Search the records for the string "this", then copy each line where it appears.

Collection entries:
━━━
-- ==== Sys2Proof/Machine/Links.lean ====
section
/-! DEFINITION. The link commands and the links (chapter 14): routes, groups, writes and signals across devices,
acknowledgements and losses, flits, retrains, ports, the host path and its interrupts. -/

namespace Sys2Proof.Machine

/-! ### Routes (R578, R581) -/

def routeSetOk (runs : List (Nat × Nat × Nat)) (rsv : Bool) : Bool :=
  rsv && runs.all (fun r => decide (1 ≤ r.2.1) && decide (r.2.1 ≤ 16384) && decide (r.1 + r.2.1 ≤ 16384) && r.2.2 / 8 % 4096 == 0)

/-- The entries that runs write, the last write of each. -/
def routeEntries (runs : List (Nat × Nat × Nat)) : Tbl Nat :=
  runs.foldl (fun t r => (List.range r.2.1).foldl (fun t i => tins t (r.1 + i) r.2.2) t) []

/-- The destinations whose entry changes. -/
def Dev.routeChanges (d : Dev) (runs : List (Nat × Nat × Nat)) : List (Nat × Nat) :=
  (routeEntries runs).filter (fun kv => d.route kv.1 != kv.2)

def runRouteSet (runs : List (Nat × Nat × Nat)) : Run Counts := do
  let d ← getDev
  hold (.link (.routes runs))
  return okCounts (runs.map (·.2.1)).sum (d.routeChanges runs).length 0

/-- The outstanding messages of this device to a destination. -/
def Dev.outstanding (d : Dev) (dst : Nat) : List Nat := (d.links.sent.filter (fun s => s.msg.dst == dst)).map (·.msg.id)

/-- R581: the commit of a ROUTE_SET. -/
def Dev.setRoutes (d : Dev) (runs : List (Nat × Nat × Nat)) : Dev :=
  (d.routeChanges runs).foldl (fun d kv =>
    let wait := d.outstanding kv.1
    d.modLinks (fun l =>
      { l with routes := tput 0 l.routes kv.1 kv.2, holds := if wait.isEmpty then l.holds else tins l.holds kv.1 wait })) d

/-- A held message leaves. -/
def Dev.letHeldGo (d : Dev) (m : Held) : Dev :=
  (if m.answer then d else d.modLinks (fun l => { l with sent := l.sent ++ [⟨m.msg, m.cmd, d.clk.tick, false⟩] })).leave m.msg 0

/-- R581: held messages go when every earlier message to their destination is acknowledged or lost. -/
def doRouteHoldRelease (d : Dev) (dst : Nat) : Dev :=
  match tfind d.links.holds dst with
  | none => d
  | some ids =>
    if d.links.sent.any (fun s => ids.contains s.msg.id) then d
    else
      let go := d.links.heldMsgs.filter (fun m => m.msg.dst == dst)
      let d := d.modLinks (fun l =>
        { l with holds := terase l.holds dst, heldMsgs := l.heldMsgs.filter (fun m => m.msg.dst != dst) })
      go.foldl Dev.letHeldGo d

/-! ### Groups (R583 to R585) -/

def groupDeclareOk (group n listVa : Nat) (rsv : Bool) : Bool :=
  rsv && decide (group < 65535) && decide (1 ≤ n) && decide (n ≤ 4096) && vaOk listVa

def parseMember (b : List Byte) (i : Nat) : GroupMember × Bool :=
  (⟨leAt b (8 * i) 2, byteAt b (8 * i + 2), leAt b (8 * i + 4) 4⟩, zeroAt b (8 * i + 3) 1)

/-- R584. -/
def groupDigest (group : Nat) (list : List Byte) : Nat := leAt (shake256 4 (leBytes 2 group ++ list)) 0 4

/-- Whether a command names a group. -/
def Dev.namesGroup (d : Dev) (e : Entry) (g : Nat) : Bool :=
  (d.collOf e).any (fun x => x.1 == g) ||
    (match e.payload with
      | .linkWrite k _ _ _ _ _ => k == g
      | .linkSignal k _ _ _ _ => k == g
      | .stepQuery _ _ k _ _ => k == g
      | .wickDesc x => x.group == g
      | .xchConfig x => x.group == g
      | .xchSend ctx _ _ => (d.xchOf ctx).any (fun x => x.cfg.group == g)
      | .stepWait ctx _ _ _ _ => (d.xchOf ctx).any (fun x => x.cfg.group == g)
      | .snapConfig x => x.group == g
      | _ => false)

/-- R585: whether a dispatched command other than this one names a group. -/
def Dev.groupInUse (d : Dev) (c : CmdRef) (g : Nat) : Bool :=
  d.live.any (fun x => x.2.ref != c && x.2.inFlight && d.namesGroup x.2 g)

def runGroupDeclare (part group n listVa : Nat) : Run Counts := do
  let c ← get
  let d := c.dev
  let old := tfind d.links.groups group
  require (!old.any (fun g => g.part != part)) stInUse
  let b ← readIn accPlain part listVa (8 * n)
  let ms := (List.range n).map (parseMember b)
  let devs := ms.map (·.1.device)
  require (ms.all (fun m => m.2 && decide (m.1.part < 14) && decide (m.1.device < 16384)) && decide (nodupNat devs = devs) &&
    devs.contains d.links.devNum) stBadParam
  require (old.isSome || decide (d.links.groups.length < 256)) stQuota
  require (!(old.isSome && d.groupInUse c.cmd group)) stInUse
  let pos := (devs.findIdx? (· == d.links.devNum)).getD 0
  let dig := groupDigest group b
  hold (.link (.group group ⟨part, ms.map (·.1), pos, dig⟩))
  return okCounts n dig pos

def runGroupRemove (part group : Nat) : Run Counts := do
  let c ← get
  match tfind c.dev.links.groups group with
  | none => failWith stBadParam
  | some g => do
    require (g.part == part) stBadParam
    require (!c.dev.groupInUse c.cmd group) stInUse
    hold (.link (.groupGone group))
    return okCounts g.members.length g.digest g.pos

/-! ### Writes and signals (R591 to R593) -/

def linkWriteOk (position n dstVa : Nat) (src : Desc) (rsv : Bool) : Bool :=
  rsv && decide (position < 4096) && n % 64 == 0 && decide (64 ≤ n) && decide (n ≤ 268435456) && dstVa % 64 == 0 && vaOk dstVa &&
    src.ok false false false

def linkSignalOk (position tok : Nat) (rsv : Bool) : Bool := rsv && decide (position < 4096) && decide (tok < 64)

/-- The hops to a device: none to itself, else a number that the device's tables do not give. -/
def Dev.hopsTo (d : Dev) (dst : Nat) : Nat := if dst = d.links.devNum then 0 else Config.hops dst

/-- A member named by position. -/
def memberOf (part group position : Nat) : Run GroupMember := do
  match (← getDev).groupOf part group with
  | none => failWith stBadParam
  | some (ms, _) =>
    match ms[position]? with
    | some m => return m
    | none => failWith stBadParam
━━━
**Output of the exercise**
/-- The outstanding messages of this device to a destination. -/
/-- R585: whether a dispatched command other than this one names a group. -/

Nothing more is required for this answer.